Nothing is needed except the lines below that run from the one with "def Obligations.CrcDetectsEverySingleBitFlip : Prop" through the one with "def Obligations.WordsOfTheSpecDecode : Prop", repeated exactly.

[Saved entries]
------------

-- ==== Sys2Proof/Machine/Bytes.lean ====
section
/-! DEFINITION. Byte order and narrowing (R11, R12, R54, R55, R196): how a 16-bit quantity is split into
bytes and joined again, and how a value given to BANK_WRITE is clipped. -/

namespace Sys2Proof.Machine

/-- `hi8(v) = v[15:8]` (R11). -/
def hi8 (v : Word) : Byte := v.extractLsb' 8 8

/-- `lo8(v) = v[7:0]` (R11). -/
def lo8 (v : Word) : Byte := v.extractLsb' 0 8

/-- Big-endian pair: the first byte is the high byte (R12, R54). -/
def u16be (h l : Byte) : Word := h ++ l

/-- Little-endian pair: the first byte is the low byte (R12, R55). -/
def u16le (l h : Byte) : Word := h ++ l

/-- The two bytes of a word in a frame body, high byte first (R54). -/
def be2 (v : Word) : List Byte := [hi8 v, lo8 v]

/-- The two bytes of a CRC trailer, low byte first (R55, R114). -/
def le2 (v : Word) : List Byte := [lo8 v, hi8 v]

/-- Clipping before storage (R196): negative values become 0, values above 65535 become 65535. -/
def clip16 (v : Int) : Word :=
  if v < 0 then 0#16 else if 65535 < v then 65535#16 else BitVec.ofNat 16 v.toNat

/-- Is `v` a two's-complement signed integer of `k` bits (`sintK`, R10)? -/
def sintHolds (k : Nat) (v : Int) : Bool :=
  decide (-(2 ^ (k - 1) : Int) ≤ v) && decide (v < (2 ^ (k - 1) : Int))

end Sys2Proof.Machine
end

------------

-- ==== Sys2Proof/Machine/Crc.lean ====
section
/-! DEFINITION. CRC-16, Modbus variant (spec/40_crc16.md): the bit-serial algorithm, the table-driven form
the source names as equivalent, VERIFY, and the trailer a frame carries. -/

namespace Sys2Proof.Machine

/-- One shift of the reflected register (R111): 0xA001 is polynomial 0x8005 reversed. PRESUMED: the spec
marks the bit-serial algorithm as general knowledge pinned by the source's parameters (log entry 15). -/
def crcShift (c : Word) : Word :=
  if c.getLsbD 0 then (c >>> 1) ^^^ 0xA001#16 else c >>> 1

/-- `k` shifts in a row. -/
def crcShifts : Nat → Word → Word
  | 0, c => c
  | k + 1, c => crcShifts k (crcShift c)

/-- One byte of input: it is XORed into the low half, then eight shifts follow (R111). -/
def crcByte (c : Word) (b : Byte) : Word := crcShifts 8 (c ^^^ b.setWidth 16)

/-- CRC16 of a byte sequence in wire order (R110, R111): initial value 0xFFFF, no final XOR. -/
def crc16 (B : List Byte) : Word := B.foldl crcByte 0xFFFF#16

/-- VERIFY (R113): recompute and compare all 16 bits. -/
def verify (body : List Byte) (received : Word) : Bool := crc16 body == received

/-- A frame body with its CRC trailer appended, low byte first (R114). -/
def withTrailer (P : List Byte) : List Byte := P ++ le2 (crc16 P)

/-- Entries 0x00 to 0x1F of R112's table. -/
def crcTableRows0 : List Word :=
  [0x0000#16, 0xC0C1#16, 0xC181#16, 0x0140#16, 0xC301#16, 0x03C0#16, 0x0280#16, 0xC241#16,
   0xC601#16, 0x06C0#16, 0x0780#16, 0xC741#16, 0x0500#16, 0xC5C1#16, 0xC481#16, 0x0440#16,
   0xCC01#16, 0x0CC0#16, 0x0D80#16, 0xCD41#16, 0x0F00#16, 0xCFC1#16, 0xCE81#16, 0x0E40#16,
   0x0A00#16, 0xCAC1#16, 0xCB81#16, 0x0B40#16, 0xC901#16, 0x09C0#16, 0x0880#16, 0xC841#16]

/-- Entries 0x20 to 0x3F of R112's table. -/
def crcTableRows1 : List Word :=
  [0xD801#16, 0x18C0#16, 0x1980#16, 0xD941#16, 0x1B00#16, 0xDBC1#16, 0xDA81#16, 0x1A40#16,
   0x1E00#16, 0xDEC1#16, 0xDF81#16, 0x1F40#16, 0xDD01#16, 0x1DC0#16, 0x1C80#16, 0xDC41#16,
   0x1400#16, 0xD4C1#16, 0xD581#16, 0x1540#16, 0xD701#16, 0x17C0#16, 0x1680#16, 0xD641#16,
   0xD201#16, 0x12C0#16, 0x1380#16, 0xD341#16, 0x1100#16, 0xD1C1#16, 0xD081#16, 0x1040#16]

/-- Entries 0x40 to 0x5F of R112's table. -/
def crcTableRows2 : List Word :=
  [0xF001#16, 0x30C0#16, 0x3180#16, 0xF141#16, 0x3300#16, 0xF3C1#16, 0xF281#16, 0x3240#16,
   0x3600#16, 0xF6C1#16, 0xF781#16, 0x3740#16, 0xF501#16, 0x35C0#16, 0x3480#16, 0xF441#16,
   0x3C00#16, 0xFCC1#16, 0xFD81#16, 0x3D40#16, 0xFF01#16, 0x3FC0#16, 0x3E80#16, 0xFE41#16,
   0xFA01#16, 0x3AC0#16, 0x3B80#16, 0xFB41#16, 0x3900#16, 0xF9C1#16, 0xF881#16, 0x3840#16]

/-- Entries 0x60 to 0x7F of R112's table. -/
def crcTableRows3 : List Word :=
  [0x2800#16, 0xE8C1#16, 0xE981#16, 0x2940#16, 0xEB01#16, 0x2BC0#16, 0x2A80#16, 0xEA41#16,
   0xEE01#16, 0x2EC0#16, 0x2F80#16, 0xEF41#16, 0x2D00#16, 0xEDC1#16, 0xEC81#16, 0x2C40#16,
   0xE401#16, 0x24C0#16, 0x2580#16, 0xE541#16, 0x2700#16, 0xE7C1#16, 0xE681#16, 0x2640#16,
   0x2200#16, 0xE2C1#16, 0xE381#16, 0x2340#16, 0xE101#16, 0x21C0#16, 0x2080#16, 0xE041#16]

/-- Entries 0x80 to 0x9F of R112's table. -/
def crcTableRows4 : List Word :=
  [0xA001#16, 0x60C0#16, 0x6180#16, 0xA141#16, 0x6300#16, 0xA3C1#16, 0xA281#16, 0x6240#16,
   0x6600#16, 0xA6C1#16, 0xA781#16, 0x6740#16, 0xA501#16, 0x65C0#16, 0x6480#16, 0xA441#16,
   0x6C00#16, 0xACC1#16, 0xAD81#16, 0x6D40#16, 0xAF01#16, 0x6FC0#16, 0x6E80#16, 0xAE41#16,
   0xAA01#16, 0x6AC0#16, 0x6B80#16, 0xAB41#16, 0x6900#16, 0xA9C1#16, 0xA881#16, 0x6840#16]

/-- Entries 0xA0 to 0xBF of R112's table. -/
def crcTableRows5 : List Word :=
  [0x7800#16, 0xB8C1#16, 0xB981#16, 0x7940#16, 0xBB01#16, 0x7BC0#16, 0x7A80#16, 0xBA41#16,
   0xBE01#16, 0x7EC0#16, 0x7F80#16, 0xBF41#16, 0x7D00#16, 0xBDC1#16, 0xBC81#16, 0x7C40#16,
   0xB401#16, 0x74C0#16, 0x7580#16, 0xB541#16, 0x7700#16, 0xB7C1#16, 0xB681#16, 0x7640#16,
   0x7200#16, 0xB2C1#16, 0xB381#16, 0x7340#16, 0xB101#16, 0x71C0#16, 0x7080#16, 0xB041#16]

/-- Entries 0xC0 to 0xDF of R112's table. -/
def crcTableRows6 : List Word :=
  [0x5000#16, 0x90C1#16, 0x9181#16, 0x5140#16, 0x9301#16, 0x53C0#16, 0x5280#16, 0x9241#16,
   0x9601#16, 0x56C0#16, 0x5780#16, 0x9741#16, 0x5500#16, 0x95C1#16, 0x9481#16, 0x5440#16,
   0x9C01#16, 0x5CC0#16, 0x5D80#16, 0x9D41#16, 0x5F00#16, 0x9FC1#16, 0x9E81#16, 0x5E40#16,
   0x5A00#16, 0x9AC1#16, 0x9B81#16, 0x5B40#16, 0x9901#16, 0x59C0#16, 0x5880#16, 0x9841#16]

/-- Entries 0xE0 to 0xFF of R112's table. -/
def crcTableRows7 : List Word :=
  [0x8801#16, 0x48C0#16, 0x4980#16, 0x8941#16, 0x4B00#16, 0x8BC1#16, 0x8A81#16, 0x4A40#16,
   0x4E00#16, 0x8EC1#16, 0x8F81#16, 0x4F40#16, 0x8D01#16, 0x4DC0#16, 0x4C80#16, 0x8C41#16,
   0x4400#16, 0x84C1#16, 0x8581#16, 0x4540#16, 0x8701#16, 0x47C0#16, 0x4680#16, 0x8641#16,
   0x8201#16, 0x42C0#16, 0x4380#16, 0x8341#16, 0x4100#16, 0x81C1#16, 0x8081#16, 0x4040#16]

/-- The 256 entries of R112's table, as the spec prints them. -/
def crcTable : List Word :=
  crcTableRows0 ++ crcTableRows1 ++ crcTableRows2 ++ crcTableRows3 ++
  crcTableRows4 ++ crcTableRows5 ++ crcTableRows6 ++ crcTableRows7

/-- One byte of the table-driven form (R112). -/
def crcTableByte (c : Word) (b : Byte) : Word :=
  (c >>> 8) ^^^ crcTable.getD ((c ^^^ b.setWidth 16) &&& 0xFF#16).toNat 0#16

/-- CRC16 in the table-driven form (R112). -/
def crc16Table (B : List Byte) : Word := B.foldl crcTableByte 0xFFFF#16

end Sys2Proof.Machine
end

------------

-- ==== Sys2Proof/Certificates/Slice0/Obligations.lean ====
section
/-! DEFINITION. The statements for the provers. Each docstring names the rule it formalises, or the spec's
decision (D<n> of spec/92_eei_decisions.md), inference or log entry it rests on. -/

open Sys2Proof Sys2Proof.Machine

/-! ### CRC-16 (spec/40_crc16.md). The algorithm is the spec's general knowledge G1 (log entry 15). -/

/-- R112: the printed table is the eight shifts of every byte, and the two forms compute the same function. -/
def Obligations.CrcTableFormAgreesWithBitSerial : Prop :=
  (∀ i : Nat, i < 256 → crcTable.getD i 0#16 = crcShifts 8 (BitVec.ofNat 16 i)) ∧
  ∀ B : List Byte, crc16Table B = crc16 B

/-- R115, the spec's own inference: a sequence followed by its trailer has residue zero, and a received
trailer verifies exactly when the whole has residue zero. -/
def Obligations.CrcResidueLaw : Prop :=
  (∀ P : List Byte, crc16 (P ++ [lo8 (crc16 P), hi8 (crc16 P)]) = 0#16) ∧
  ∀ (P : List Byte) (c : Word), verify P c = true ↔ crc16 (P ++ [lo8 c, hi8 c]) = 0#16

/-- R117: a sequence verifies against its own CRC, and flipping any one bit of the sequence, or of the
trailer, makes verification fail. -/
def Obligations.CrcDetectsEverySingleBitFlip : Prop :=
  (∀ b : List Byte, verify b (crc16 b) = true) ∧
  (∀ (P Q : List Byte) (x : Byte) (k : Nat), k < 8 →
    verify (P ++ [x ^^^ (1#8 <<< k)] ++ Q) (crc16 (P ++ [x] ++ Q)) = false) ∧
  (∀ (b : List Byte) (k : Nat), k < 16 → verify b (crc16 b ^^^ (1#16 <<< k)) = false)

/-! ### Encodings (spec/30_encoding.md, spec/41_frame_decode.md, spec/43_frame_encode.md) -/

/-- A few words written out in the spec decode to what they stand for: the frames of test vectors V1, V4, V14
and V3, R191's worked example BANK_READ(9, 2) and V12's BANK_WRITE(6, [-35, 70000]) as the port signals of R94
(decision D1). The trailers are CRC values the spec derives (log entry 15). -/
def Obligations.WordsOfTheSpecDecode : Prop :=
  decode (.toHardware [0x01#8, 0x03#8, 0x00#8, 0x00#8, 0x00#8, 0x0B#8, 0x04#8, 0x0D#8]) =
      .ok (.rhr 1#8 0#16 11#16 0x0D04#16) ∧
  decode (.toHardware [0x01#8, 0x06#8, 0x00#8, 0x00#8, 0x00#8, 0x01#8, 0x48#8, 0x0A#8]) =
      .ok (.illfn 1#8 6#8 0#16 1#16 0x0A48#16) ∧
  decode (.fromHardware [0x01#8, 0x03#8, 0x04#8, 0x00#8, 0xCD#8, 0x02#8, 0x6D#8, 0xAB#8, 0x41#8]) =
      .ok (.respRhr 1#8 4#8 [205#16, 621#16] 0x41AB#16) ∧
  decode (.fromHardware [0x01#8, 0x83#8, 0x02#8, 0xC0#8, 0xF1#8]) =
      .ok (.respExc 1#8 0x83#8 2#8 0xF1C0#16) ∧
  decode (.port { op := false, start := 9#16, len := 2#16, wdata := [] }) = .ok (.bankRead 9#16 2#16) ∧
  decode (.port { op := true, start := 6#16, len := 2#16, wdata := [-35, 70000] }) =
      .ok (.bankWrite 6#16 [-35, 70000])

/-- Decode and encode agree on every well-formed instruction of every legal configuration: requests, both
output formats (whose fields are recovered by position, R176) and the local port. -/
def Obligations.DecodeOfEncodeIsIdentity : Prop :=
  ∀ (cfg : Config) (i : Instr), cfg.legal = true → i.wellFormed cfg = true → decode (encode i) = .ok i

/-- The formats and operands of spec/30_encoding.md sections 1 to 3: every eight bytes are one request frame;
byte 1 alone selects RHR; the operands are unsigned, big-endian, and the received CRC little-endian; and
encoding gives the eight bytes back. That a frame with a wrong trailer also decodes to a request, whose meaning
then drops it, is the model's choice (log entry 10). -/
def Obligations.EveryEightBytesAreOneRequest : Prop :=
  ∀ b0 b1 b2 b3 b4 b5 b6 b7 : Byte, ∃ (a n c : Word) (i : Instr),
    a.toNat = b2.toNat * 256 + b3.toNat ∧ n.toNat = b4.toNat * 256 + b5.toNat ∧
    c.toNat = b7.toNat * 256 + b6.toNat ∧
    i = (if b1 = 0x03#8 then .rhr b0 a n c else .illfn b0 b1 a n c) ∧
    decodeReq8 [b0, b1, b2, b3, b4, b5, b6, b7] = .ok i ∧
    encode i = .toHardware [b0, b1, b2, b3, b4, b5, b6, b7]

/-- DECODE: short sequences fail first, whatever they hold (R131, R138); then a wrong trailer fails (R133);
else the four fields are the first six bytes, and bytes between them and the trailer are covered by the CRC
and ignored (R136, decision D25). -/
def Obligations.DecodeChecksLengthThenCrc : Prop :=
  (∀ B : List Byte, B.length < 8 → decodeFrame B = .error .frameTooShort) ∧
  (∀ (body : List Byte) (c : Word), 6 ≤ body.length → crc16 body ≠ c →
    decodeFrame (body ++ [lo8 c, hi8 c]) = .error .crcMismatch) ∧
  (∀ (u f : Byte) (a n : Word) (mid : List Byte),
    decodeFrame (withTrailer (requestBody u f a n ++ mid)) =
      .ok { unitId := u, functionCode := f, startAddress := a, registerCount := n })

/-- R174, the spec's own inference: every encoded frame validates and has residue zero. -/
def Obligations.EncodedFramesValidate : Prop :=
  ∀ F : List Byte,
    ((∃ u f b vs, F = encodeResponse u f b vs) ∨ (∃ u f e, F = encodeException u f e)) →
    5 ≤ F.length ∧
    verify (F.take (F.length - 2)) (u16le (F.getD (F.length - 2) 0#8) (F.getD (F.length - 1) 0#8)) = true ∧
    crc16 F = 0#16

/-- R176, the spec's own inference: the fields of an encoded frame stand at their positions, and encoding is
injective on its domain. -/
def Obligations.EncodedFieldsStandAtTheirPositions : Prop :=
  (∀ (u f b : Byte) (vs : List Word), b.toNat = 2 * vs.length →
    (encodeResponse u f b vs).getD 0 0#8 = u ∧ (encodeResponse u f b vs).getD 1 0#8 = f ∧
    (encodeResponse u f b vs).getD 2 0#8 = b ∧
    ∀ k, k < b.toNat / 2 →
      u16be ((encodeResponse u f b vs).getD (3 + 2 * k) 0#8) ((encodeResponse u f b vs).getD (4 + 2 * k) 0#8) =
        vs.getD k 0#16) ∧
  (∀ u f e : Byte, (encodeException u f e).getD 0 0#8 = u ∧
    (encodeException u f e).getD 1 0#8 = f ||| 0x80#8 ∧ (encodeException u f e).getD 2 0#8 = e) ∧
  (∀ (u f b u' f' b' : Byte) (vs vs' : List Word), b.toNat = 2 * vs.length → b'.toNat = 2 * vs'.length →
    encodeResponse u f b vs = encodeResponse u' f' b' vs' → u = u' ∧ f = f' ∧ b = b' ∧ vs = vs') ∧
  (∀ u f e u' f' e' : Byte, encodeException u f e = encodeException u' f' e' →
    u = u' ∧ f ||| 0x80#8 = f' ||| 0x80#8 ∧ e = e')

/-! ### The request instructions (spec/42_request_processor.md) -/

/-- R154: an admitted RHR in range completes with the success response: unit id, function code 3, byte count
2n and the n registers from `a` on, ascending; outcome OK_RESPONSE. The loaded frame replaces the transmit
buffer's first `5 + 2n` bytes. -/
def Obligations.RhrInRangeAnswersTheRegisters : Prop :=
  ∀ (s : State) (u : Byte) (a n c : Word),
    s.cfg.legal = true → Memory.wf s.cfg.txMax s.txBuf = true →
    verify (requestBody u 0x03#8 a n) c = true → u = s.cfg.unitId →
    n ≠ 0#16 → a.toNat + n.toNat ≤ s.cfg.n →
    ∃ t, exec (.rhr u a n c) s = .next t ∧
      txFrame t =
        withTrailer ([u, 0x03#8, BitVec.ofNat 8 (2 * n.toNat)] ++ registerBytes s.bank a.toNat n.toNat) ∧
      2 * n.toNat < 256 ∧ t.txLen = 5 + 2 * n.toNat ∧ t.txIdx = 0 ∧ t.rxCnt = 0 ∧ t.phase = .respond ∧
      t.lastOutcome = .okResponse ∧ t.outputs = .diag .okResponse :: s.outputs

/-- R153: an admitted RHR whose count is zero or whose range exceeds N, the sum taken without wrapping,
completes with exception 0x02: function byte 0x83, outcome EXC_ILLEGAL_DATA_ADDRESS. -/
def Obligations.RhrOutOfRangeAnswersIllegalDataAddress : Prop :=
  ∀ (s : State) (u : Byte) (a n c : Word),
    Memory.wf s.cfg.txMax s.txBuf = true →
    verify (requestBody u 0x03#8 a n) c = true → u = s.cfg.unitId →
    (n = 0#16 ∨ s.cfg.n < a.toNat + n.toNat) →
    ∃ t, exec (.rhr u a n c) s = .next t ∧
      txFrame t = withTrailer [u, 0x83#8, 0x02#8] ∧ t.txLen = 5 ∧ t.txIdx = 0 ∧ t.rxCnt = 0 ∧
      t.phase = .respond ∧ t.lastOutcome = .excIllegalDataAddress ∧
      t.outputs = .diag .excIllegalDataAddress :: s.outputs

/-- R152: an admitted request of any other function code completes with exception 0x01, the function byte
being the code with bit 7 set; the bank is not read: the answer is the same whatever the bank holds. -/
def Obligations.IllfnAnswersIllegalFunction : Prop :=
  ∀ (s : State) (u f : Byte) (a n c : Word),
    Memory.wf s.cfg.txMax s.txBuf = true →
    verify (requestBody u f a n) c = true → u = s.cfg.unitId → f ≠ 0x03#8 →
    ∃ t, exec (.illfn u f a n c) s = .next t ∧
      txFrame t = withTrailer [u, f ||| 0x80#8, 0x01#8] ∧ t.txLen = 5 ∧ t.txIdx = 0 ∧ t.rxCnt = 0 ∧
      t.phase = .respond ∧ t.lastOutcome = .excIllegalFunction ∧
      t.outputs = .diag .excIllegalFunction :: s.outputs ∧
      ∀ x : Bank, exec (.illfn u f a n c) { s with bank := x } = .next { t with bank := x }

------------

Answer area:
def Obligations.CrcDetectsEverySingleBitFlip : Prop :=
  (∀ b : List Byte, verify b (crc16 b) = true) ∧
  (∀ (P Q : List Byte) (x : Byte) (k : Nat), k < 8 →
    verify (P ++ [x ^^^ (1#8 <<< k)] ++ Q) (crc16 (P ++ [x] ++ Q)) = false) ∧
  (∀ (b : List Byte) (k : Nat), k < 16 → verify b (crc16 b ^^^ (1#16 <<< k)) = false)

/-! ### Encodings (spec/30_encoding.md, spec/41_frame_decode.md, spec/43_frame_encode.md) -/

/-- A few words written out in the spec decode to what they stand for: the frames of test vectors V1, V4, V14
and V3, R191's worked example BANK_READ(9, 2) and V12's BANK_WRITE(6, [-35, 70000]) as the port signals of R94
(decision D1). The trailers are CRC values the spec derives (log entry 15). -/
def Obligations.WordsOfTheSpecDecode : Prop :=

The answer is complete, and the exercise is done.